欢迎来到莲山课件网!

您当前的位置:

温馨提示:部分文件查看预览时可能会显示错乱或异常,文件下载不会出现此问题,请放心下载。

苏教版高中生物必修二:《性别决定和伴性遗传》优秀教案

性别决定和伴性遗传

 

【教学目标】

1.知识目标

(1)概述生物性别决定的类型,解释人类性别比接近1:1的原因。

(2)举例说明位于性染色体上某些致病基因的伴性遗传规律及特点。

2.能力目标

(1)通过观察XY型性别决定图解,分析色盲遗传图解,培养学生的识图能力、综合分析能力,同时获得研究生物学问题的方法。

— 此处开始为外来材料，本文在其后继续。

-- ==== Sys2Proof/Laws/Keeps.lean ====
section
/-! SUPPORT. What the commands keep: the memories, the states of the partner slots and the queue. Every operation that is not
named among the writers leaves them as they are. -/

namespace Sys2Proof.Machine

/-- The parts of State that the invariants of a step speak of. -/
structure Kept where
  near : List Host.Cell
  far : List Host.Cell
  host : List Host.Cell
  ringMem : List Host.Cell
  nor : List Host.Cell
  slotA : SlotState
  slotB : SlotState
  pending : List Instr

/-- Those parts of a state. -/
def State.kept (s : State) : Kept :=
  { near := s.mem.near, far := s.mem.far, host := s.mem.host, ringMem := s.mbx.ringMem, nor := s.sec.nor,
    slotA := s.snap.slotA.state, slotB := s.snap.slotB.state, pending := s.pending }

/-- An outcome that keeps them, if it is a next state. -/
def KeepsKept (r : Result) (s : State) : Prop := ∀ t, r = .next t → t.kept = s.kept

@[simp] theorem keepsKept_next (t s : State) : KeepsKept (.next t) s ↔ t.kept = s.kept := by
  constructor
  · intro h; exact h t rfl
  · intro h u e; cases e; exact h
@[simp] theorem keepsKept_fault (f : Fault) (s : State) : KeepsKept (.fault f) s := by intro t e; cases e
@[simp] theorem keepsKept_refused (f : Refusal) (s : State) : KeepsKept (.refused f) s := by intro t e; cases e

/-- The invariant of a step over those parts: the memories are canonical, the partner slots differ in state, and the
queue is p. -/
def Ok (p : List Instr) (k : Kept) : Prop :=
  Memory.wf k.near = true ∧ Memory.wf k.far = true ∧ Memory.wf k.host = true ∧ Memory.wf k.ringMem = true ∧
  Memory.wf k.nor = true ∧ k.slotA ≠ k.slotB ∧ k.pending = p

/-- An outcome that satisfies it, if it is a next state. -/
def OkNext (p : List Instr) (r : Result) : Prop := ∀ t, r = .next t → Ok p t.kept

@[simp] theorem okNext_next (p : List Instr) (t : State) : OkNext p (.next t) ↔ Ok p t.kept := by
  constructor
  · intro h; exact h t rfl
  · intro h u e; cases e; exact h
@[simp] theorem okNext_fault (p : List Instr) (f : Fault) : OkNext p (.fault f) := by intro t e; cases e
@[simp] theorem okNext_refused (p : List Instr) (f : Refusal) : OkNext p (.refused f) := by intro t e; cases e
theorem keepsKept_ok (p : List Instr) (r : Result) (s : State) (h : KeepsKept r s) (hs : Ok p s.kept) : OkNext p r := by
  intro t e; rw [h t e]; exact hs
@[simp] theorem ok_foldl {α : Type} (p : List Instr) (f : State → α → State) (h : ∀ s a, Ok p s.kept → Ok p (f s a).kept) :
    ∀ (l : List α) (s : State), Ok p s.kept → Ok p (l.foldl f s).kept
  | [], _, hs => hs
  | a :: t, s, hs => by rw [List.foldl_cons]; exact ok_foldl p f h t _ (h s a hs)
@[simp] theorem ok_ite (p : List Instr) (c : Prop) [Decidable c] (a b : Kept) (ha : Ok p a) (hb : Ok p b) : Ok p (if c then a else b) := by
  split <;> assumption
@[simp] theorem ok_near (p : List Instr) (k : Kept) (m : List Host.Cell) (h : Ok p k) (hm : Memory.wf m = true) : Ok p { k with near := m } :=
  ⟨hm, h.2⟩
@[simp] theorem ok_far (p : List Instr) (k : Kept) (m : List Host.Cell) (h : Ok p k) (hm : Memory.wf m = true) : Ok p { k with far := m } :=
  ⟨h.1, hm, h.2.2⟩
@[simp] theorem ok_host (p : List Instr) (k : Kept) (m : List Host.Cell) (h : Ok p k) (hm : Memory.wf m = true) : Ok p { k with host := m } :=
  ⟨h.1, h.2.1, hm, h.2.2.2⟩
@[simp] theorem ok_ringMem (p : List Instr) (k : Kept) (m : List Host.Cell) (h : Ok p k) (hm : Memory.wf m = true) : Ok p { k with ringMem := m } :=
  ⟨h.1, h.2.1, h.2.2.1, hm, h.2.2.2.2⟩
@[simp] theorem ok_nor (p : List Instr) (k : Kept) (m : List Host.Cell) (h : Ok p k) (hm : Memory.wf m = true) : Ok p { k with nor := m } :=
  ⟨h.1, h.2.1, h.2.2.1, h.2.2.2.1, hm, h.2.2.2.2.2⟩
@[simp] theorem kept_eta (k : Kept) : Kept.mk k.near k.far k.host k.ringMem k.nor k.slotA k.slotB k.pending = k := (rfl)
theorem ok_slots (p : List Instr) (k : Kept) (a b : SlotState) (h : Ok p k) (hab : a ≠ b) : Ok p { k with slotA := a, slotB := b } :=
  ⟨h.1, h.2.1, h.2.2.1, h.2.2.2.1, h.2.2.2.2.1, hab, h.2.2.2.2.2.2⟩
theorem slots_of (a b : SlotState) (h : a ≠ b) (ha : a ≠ .complete) : a = .filling ∧ b = .complete := by
  cases a <;> cases b <;> simp_all

@[simp] theorem kept_foldl {α : Type} (f : State → α → State) (h : ∀ s a, (f s a).kept = s.kept) :
    ∀ (l : List α) (s : State), (l.foldl f s).kept = s.kept
  | [], _ => rfl
  | a :: t, s => by rw [List.foldl_cons, kept_foldl f h t, h]
@[simp] theorem kept_foldl_snd {α β : Type} (f : β × State → α → β × State) (h : ∀ x a, (f x a).2.kept = x.2.kept) :
    ∀ (l : List α) (x : β × State), (l.foldl f x).2.kept = x.2.kept
  | [], _ => rfl
  | a :: t, x => by rw [List.foldl_cons, kept_foldl_snd f h t, h]
theorem kept_foldl_fst {α β : Type} (f : State × β → α → State × β) (h : ∀ x a, (f x a).1.kept = x.1.kept) :
    ∀ (l : List α) (x : State × β), (l.foldl f x).1.kept = x.1.kept
  | [], _ => rfl
  | a :: t, x => by rw [List.foldl_cons, kept_foldl_fst f h t, h]
theorem ok_foldl_fst {α β : Type} (p : List Instr) (f : State × β → α → State × β)
    (h : ∀ x a, Ok p x.1.kept → Ok p (f x a).1.kept) : ∀ (l : List α) (x : State × β), Ok p x.1.kept → Ok p (l.foldl f x).1.kept
  | [], _, hs => hs
  | a :: t, x, hs => by rw [List.foldl_cons]; exact ok_foldl_fst p f h t _ (h x a hs)
theorem wf_nil : Memory.wf [] = true := (rfl)
theorem wf_filter (f : Host.Cell → Bool) (m : List Host.Cell) (h : Memory.wf m = true) : Memory.wf (m.filter f) = true := by
  unfold Memory.wf at *; exact swfFrom_filter _ f m 0 h
@[simp] theorem kept_ite (c : Prop) [Decidable c] (a b : State) : (if c then a else b).kept = if c then a.kept else b.kept := by
  split <;> rfl
@[simp] theorem kept_near (s : State) : s.mem.near = s.kept.near := (rfl)
@[simp] theorem kept_far (s : State) : s.mem.far = s.kept.far := (rfl)
@[simp] theorem kept_host (s : State) : s.mem.host = s.kept.host := (rfl)
@[simp] theorem kept_ringMem (s : State) : s.mbx.ringMem = s.kept.ringMem := (rfl)
@[simp] theorem kept_nor (s : State) : s.sec.nor = s.kept.nor := (rfl)
@[simp] theorem kept_slotA (s : State) : s.snap.slotA.state = s.kept.slotA := (rfl)
@[simp] theorem kept_slotB (s : State) : s.snap.slotB.state = s.kept.slotB := (rfl)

(2)通过小组成员讨论等形式,培养学生的合作、沟通能力。

3.情感态度与价值观目标:

(1)通过性别决定和伴性遗传原理学习,破除封建迷信思想,树立科学的世界观。

(2)通过了解X染色体上的致病基因与人类遗传病的关系,使学生认识到禁止近亲结婚的意义。

【教学重难点】

重点:

(1)XY型性别决定方式。

(2)举例说明位于性染色体上某些致病基因的伴性遗传规律及特点。

难点:

能够运用伴性遗传知识分析遗传图谱。

【教学方法】

生生互动、师生互动的合作学习模式。

【教学设计】

 

 

 

 

 

 

 

 

 

 

 

 

 

 

 

 

 

 

 

 

【教学准备】

教师制作对话单和教案;学生预习本节课内容,并完成对话单上的“生本对话”部分。

【教学过程】

一、导入新课

教师展示两张宝宝照片(男、女宝宝各一张),分别提出以下两个问题:问题一:同样是受精卵发育的,为什么有的发育成雄性(男孩)?有的发育成雌性(女孩)?问题二:雌雄个体为什么在某些遗传性状上表现不同?学生思考、尝试回答。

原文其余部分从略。